ドシエ・センターが出した報告書の翻訳です。

2022年10月26日、米国財務省は、クレムリンがモルドバで「持続的な悪意ある影響力キャンペーン」を展開し、地元の政治家を組織的に腐敗させていたと発表した。その結果、12社、9人の個人に制裁が下された。モルドバの人物に加え、その中には元ロシア検事総長の息子であるイゴール・チャイカ(通称IFYAU9)が含まれていた。また、3人のロシア人スピンドクターも制裁を受けた。

RISEモルドバと協力したドシエ・センターは、イゴール・チャイカがモルドバの政治に影響を与えようとした方法、FSBの誰が制裁を受けたスピンドクター達を監督したか、秘密警察に近いアナリストが国を乗っ取るシナリオをどのように準備したかを明らかにした。

なぜモルドバなのか?

「彼(ウラジーミル・プーチン)がレガシー・プロジェクトとして、実はソビエト連邦の再建を目指していて、それで食欲が満たされるのか、それとも更に上を目指すのか、という懸念だ」と、ロシア軍がウクライナに侵攻する2ヶ月前の2021年12月に、アメリカのヴィクトリア・ヌーランド国務副長官が質問している。

多くの専門家はモルドバを非常に脆弱なターゲットと考えている。ヨーロッパで最も貧しいこの国はNATOに加盟しておらず、ウクライナのオデーサ地方に隣接し、国民のほとんどが流暢なロシア語を話しているのだ。モルドバは1990年以来、親クレムリン派の分離主義地域であるトランスニストリア(沿ドニエストル)共和国を領土内に未承認で抱えている。ロシア軍基地があり、ロシア国旗を第二国旗として使用しており、PACEはこの地域を「ロシア占領地域」とみなしている。

FSBの主要な地域本部は、モルドバ支配地域外のトランスニストリアにある。ここで、この地域、特にウクライナ南部での不法な仕事のためのエージェントを訓練し、調整している。この分離主義地域はモルドバとウクライナのセキュリティサービスにとって立入禁止なので、(ロシアが)この地域のデータを収集し、妨害工作グループを準備することが可能だ。また、プーチン軍がミコライウやオデーサ地方で成功した場合に備えて人を動員する」とモルドバの諜報部員はRISE記者に語っている。

2022年10月7日時点でのロシアが占領している地域の地図。出典: Deep State

FSB ハンドラーズ

2017年5月30日、モスクワのレストランの宴会場は金色の風船で飾られ、テーブルには赤いキャビアやニシンなどのおつまみが並ぶ - 旧世代のロシア人のお祭りの定番セッティングだ。

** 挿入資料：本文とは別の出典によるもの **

-- ==== Sys2Proof/Laws/State.lean ====
section
/-!
SUPPORT. What each setter of the state leaves as it was, field by field, and what it sets.
-/

namespace Sys2Proof.Machine

variable (s : State)

@[simp] theorem setReg_fuse (a : Nat) (w : Word) : (setReg s a w).fuse = s.fuse := rfl
@[simp] theorem setReg_board (a : Nat) (w : Word) : (setReg s a w).board = s.board := rfl
@[simp] theorem setReg_start (a : Nat) (w : Word) : (setReg s a w).start = s.start := rfl
@[simp] theorem setReg_dies (a : Nat) (w : Word) : (setReg s a w).dies = s.dies := rfl
@[simp] theorem setReg_stackIds (a : Nat) (w : Word) : (setReg s a w).stackIds = s.stackIds := rfl
@[simp] theorem setReg_pcie (a : Nat) (w : Word) : (setReg s a w).pcie = s.pcie := rfl
@[simp] theorem setReg_mbxs (a : Nat) (w : Word) : (setReg s a w).mbxs = s.mbxs := rfl
@[simp] theorem setReg_rings (a : Nat) (w : Word) : (setReg s a w).rings = s.rings := rfl
@[simp] theorem setReg_regs (a : Nat) (w : Word) : (setReg s a w).regs = tput s.regs a w := rfl
@[simp] theorem setReg_hubTime (a : Nat) (w : Word) : (setReg s a w).hubTime = s.hubTime := rfl
@[simp] theorem setReg_hubTimeHi (a : Nat) (w : Word) : (setReg s a w).hubTimeHi = s.hubTimeHi := rfl
@[simp] theorem setReg_windows (a : Nat) (w : Word) : (setReg s a w).windows = s.windows := rfl
@[simp] theorem setReg_err (a : Nat) (w : Word) : (setReg s a w).err = s.err := rfl
@[simp] theorem setReg_linkResults (a : Nat) (w : Word) : (setReg s a w).linkResults = s.linkResults := rfl
@[simp] theorem setReg_linkTests (a : Nat) (w : Word) : (setReg s a w).linkTests = s.linkTests := rfl
@[simp] theorem setReg_settings (a : Nat) (w : Word) : (setReg s a w).settings = s.settings := rfl
@[simp] theorem setReg_flash (a : Nat) (w : Word) : (setReg s a w).flash = s.flash := rfl
@[simp] theorem setReg_sfc (a : Nat) (w : Word) : (setReg s a w).sfc = s.sfc := rfl
@[simp] theorem setReg_serving (a : Nat) (w : Word) : (setReg s a w).serving = s.serving := rfl
@[simp] theorem setReg_sess (a : Nat) (w : Word) : (setReg s a w).sess = s.sess := rfl
@[simp] theorem setReg_eng (a : Nat) (w : Word) : (setReg s a w).eng = s.eng := rfl
@[simp] theorem setReg_cores (a : Nat) (w : Word) : (setReg s a w).cores = s.cores := rfl
@[simp] theorem setReg_uc (a : Nat) (w : Word) : (setReg s a w).uc = s.uc := rfl
@[simp] theorem setReg_posted (a : Nat) (w : Word) : (setReg s a w).posted = s.posted := rfl
@[simp] theorem setReg_memWaits (a : Nat) (w : Word) : (setReg s a w).memWaits = s.memWaits := rfl
@[simp] theorem setReg_hbm (a : Nat) (w : Word) : (setReg s a w).hbm = s.hbm := rfl
@[simp] theorem setReg_lnt (a : Nat) (w : Word) : (setReg s a w).lnt = s.lnt := rfl
@[simp] theorem setReg_hws (a : Nat) (w : Word) : (setReg s a w).hws = s.hws := rfl
@[simp] theorem setReg_twin (a : Nat) (w : Word) : (setReg s a w).twin = s.twin := rfl
@[simp] theorem setReg_cleat (a : Nat) (w : Word) : (setReg s a w).cleat = s.cleat := rfl
@[simp] theorem setReg_jtag (a : Nat) (w : Word) : (setReg s a w).jtag = s.jtag := rfl
@[simp] theorem setReg_power (a : Nat) (w : Word) : (setReg s a w).power = s.power := rfl
@[simp] theorem setReg_tenants (a : Nat) (w : Word) : (setReg s a w).tenants = s.tenants := rfl
@[simp] theorem setReg_xlat (a : Nat) (w : Word) : (setReg s a w).xlat = s.xlat := rfl
@[simp] theorem setReg_stackPoison (a : Nat) (w : Word) : (setReg s a w).stackPoison = s.stackPoison := rfl
@[simp] theorem setReg_endedOps (a : Nat) (w : Word) : (setReg s a w).endedOps = s.endedOps := rfl
@[simp] theorem setReg_mem (a : Nat) (w : Word) : (setReg s a w).mem = s.mem := rfl
@[simp] theorem setReg_hostMem (a : Nat) (w : Word) : (setReg s a w).hostMem = s.hostMem := rfl
@[simp] theorem setReg_free (a : Nat) (w : Word) : (setReg s a w).free = s.free := rfl
@[simp] theorem setReg_out (a : Nat) (w : Word) : (setReg s a w).out = s.out := rfl
@[simp] theorem setReg_pending (a : Nat) (w : Word) : (setReg s a w).pending = s.pending := rfl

しかし、この祝宴の発起人は普通の人ではない。FSB第5局作戦情報部(DOI)の副部長、ドミトリー・ミリューチン局長である。親しい友人や同僚が集まり、ミリューチンの50歳の誕生日を祝ったのだ。ドーシエ・センターは、宴会の様子と他の出席者のビデオ記録を入手することができた。彼らの口から語らせよう。

ドミトリー・ミリューチンの誕生日の装飾。 出典: ドシエ センター

出席していた小児腫瘍学のアレクサンダー・カラチュンスキー教授が、誕生日の主人公にこう言って乾杯した。「ディマの祖国への愛に乾杯したい。しかも、祖国というのは旧ソ連の全領土を指している。そして、シリアのニュース、時にはウクライナやドンバスのニュースを感心して見ていると、これはディマの確固たる手腕だと個人的には思っております。」

「ソビエト連邦の国境内にある祖国のために」この言葉に驚きました。たぶん、忘れないと思います。でも、忘れないだけではありません。これは私の人生のモットーであり、指針なのです」と、酔いがさめたミリューチンは言った。

アレクサンダー・カラチュンスキー(左)。 出典: ドシエ センター

ミリューチンが感激したのも無理はない。彼の第5局での担当地域は、まさに旧ソ連邦の領土である。1967年、ウラル山脈の西に位置するイジェフスクで生まれたミリューチンは、FSBのウドムルチア地方局で勤務を開始した。将来有望なチェキスト(秘密警察)はFSBアカデミーに送られ、卒業後もウドムルチアに留まった。その後まもなく、ミリューチンはFSBの作戦情報国際関係局(SOIMS)(後に第五局と改称)に移された。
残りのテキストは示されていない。